-- ==== Sys2Proof/Syntax.lean ====
section
/-! DEFINITION. The seven commands (30_encoding R93, one constructor per row of spec/opcode_table.json) and the fields of the
one format CMD8 (R92). No command has an operand field (R90, R94). -/

namespace Sys2Proof

/-- The commands of 30_encoding R93. -/
inductive Instr where
  | dbl    -- 0x02 DBL
  | bxor   -- 0x04 BXOR
  | ciphE  -- 0x06 CIPH.E
  | ciphD  -- 0x07 CIPH.D
  | lgen   -- 0x08 LGEN
  | emeE   -- 0x0A EME.E
  | emeD   -- 0x0B EME.D
  deriving DecidableEq, Repr

/-- The three fields of a command byte (30_encoding R92). -/
structure Cmd8 where
  zero4 : BitVec 4
  func  : BitVec 3
  dir   : BitVec 1
  deriving DecidableEq, Repr

end Sys2Proof
end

WHAT THIS TASK INVOLVES — Send back the lines of the records word for word, from the very first through the line containing "namespace Sys2Proof".

EXERCISE OUTPUT —
-- ==== Sys2Proof/Syntax.lean ====
section
/-! DEFINITION. The seven commands (30_encoding R93, one constructor per row of spec/opcode_table.json) and the fields of the
one format CMD8 (R92). No command has an operand field (R90, R94). -/

namespace Sys2Proof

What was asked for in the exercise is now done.